■ Assignment: Your answer must hold only the lines below from the line containing "core := (writePairs g size" through the line containing "canonical form. -/", each reproduced exactly.

■ Excerpted data:
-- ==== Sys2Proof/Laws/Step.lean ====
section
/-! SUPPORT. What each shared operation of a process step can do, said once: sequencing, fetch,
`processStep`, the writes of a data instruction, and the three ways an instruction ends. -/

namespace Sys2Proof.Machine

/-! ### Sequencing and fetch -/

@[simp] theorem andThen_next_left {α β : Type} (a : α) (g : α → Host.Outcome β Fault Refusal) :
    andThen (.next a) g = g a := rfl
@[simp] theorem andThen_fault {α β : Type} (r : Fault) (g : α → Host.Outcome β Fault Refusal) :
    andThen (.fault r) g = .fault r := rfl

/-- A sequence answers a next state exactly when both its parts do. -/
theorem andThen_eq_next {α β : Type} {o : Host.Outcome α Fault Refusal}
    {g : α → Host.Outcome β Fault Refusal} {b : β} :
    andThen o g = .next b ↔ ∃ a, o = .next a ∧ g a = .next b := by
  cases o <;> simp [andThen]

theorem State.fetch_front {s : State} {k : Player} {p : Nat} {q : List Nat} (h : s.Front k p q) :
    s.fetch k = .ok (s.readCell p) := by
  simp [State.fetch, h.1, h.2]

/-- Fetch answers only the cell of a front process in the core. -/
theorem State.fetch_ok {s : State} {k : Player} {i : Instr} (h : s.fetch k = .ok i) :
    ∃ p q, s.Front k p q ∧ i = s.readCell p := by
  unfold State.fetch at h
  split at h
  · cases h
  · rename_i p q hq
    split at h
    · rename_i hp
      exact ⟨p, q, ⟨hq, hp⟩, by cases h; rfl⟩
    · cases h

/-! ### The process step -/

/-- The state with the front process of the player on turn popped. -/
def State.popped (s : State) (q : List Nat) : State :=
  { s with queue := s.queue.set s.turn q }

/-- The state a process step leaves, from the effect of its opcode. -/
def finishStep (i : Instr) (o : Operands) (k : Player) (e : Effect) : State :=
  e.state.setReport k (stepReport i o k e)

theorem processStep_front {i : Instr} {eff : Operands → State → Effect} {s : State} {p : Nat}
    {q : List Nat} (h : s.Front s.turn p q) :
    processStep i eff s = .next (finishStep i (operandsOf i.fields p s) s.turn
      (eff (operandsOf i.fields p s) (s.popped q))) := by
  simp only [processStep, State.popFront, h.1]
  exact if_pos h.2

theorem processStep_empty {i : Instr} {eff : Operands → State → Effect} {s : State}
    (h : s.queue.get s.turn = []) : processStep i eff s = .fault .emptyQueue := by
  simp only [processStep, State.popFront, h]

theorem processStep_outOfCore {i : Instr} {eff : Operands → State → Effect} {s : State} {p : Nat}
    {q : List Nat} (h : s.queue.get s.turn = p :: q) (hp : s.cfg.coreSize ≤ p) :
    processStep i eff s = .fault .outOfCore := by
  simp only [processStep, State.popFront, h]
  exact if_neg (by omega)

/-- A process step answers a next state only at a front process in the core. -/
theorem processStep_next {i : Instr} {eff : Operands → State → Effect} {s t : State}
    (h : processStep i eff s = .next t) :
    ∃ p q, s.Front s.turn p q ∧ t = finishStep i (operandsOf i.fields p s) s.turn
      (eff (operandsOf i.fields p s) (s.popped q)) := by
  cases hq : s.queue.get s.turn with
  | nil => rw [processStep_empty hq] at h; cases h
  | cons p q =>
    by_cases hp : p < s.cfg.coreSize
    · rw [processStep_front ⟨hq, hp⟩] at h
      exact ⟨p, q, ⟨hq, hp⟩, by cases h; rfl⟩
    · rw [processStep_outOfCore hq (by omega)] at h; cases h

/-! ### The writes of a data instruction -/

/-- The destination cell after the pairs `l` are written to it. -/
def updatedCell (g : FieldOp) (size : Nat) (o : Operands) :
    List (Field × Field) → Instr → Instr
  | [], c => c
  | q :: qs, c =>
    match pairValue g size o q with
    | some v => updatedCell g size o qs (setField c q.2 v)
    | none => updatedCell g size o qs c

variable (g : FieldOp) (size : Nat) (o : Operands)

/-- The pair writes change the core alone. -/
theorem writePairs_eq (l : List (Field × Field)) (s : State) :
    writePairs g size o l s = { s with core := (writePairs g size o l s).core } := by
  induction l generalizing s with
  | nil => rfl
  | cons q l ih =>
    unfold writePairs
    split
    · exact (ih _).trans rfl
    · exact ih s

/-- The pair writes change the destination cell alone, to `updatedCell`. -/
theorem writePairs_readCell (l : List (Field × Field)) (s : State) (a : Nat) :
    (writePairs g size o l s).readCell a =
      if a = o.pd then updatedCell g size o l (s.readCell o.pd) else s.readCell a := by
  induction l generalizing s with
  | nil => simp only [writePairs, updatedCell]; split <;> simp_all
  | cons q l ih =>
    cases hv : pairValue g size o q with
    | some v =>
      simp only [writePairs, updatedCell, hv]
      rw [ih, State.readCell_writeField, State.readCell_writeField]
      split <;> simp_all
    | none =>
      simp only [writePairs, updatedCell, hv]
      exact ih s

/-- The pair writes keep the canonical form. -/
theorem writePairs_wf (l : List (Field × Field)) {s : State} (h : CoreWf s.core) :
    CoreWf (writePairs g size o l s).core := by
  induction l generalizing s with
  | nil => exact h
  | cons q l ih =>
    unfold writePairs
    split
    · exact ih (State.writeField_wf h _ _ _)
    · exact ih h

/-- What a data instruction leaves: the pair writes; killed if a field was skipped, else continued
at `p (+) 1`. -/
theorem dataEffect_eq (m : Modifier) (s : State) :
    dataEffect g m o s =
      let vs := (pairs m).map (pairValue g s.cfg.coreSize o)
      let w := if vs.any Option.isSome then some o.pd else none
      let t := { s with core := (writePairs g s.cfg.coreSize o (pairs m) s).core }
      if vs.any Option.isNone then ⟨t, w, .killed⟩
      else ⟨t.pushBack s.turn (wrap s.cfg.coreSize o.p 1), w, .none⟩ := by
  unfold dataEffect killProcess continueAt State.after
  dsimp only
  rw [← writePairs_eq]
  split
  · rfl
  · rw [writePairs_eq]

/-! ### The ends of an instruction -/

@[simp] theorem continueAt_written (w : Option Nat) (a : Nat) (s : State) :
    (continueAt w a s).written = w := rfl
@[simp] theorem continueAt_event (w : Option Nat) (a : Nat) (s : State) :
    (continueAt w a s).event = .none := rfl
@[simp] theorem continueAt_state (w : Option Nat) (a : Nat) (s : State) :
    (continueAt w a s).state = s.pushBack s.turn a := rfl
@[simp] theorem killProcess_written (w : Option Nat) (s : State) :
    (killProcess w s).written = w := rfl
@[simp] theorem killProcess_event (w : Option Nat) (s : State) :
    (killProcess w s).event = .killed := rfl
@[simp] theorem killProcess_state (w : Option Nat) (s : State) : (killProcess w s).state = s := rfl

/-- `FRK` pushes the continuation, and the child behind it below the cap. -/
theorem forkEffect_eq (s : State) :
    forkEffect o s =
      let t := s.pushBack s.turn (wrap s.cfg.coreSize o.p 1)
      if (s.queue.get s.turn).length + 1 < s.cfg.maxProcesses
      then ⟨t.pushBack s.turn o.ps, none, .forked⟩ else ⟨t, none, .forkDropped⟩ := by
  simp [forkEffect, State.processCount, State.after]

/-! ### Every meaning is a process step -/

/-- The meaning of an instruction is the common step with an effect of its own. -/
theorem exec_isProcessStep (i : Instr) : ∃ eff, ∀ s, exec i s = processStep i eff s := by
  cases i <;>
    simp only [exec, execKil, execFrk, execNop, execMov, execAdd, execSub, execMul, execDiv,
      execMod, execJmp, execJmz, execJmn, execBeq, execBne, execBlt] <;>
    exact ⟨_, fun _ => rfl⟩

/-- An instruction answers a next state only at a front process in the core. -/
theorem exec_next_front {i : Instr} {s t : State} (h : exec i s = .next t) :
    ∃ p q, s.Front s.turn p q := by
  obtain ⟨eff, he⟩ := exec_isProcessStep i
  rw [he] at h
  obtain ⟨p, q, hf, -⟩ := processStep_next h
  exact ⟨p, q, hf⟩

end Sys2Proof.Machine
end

■ Response:
    writePairs g size o l s = { s with core := (writePairs g size o l s).core } := by
  induction l generalizing s with
  | nil => rfl
  | cons q l ih =>
    unfold writePairs
    split
    · exact (ih _).trans rfl
    · exact ih s

/-- The pair writes change the destination cell alone, to `updatedCell`. -/
theorem writePairs_readCell (l : List (Field × Field)) (s : State) (a : Nat) :
    (writePairs g size o l s).readCell a =
      if a = o.pd then updatedCell g size o l (s.readCell o.pd) else s.readCell a := by
  induction l generalizing s with
  | nil => simp only [writePairs, updatedCell]; split <;> simp_all
  | cons q l ih =>
    cases hv : pairValue g size o q with
    | some v =>
      simp only [writePairs, updatedCell, hv]
      rw [ih, State.readCell_writeField, State.readCell_writeField]
      split <;> simp_all
    | none =>
      simp only [writePairs, updatedCell, hv]
      exact ih s

/-- The pair writes keep the canonical form. -/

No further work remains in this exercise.